Our findings reveal that the hybrid XAI-based feature selection method not only improves classification accuracy but also significantly reduces model size and inference time. This enables real-time detection on hardware-constrained platforms. Additionally, the explainability of the selected features enhances trust and potential adoption among end users, such as farmers and agronomists. The interpretability provided by SHAP and PFI empowers users to understand why certain insects are detected as pests or beneficial, aligning with the goals of responsible AI in agriculture. Future work could explore extensions of online learning and its integration with UAVs or edge sensors for broader, scalable pest monitoring.

Conclusion

This research addresses a critical gap in integrating explainable feature selection with hybrid machine learning models for insect classification, with particular emphasis on balancing predictive accuracy and computational feasibility for real-world agricultural applications. While many prior studies have prioritized classifier accuracy or purely deep learning architectures—often requiring substantial labeled data and high computational resources—this study introduces a dual-XAI hybrid feature selection strategy using SHAP and Permutation Feature Importance (PFI), paired with efficient classifiers (SVM and GBM), to enhance both interpretability and performance under resource constraints.

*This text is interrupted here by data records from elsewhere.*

-- ==== Sys2Proof/Config.lean ====
section
/-! DEFINITION. The parameters of the hardware, each with the one value 00_scope.md R8 gives it. The
spec leaves no parameter open, so nothing here is a free value. -/

namespace Sys2Proof

/-- Consecutive zero bits that make HDB3E substitute (R8, 42_hdb3_encoder.md R78). -/
@[simp] abbrev Config.substitutionThreshold : Nat := 4

/-- Samples the HDB3E delay line DL holds between commands (R8, 10_state.md R26). -/
@[simp] abbrev Config.delayDepth : Nat := 3

/-- Samples of the HDB3D window: three held and the arriving one (R8, 43_hdb3_decoder.md R92). -/
@[simp] abbrev Config.windowLength : Nat := 4

/-- The polarity of the first mark of a pass of AMIE or HDB3E (R8, 41_ami_encoder.md R72). -/
@[simp] abbrev Config.initialPolarity : Polarity := .plus

/-- The state of the Differential Manchester units when a pass begins (R8, 44_dm_encoder.md R99). -/
@[simp] abbrev Config.initialDmState : Polarity := .plus

end Sys2Proof
end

Experimental results on a curated, balanced field dataset demonstrate strong empirical performance, achieving an overall accuracy of 96.7%, with precision, recall, and F1-score values of 96.5%, 96.9%, and 96.7%, respectively. Importantly, competitive accuracy (90%) is retained using only the top 11 hybrid-selected features, confirming that the proposed SHAP+PFI intersection effectively reduces redundancy while preserving discriminative power. This stability surpasses conventional baselines such as mutual information and variance thresholding, which reach lower peak accuracies of 88% and 85%, respectively. From a deployment perspective, the trained model exhibits lightweight characteristics suitable for low-cost hardware, with an approximate size of 50 MB and prediction latency of 13 ms per sample on a Raspberry Pi 4 Model B. However, we acknowledge that these metrics alone do not fully establish edge compatibility; memory utilization, energy consumption, and thermal behavior under prolonged field operation were not measured in the present study and remain essential benchmarks for future validation. Overall, the key contribution of this work lies not only in improved accuracy but also in increased transparency and compactness, which together support greater trust and operational viability in smart agriculture. The SHAP-based explanations further confirm that retained features align with biologically meaningful insect traits (e.g., size, symmetry, and texture cues), strengthening both model reliability and interpretability. Future work will extend this framework by:

• profiling energy and memory performance during extended field trials;

• integrating deeper feature embeddings (e.g., CNN-based representations) within the same dual-XAI selection paradigm;

• evaluating generalization across broader crop backgrounds and additional insect species, including multi-species scenes;

• deploying real-time monitoring pipelines in live precision farming and IPM workflows.

These directions will further solidify the practical readiness of the proposed system and advance robust, explainable AI solutions for sustainable pest and beneficial insect management. In practical deployment, the proposed hybrid-XAI model can be integrated into smartphone-based scouting or low-cost edge-trap systems, where users capture leaf images and receive real-time pest/beneficial insect classification, with SHAP-based visual justification to support trustworthy IPM decisions. Since the model preserves high accuracy with only 11 features and low inference latency on edge hardware, it is suitable for on-device or near-edge monitoring applications that reduce unnecessary pesticide use while enabling timely field interventions.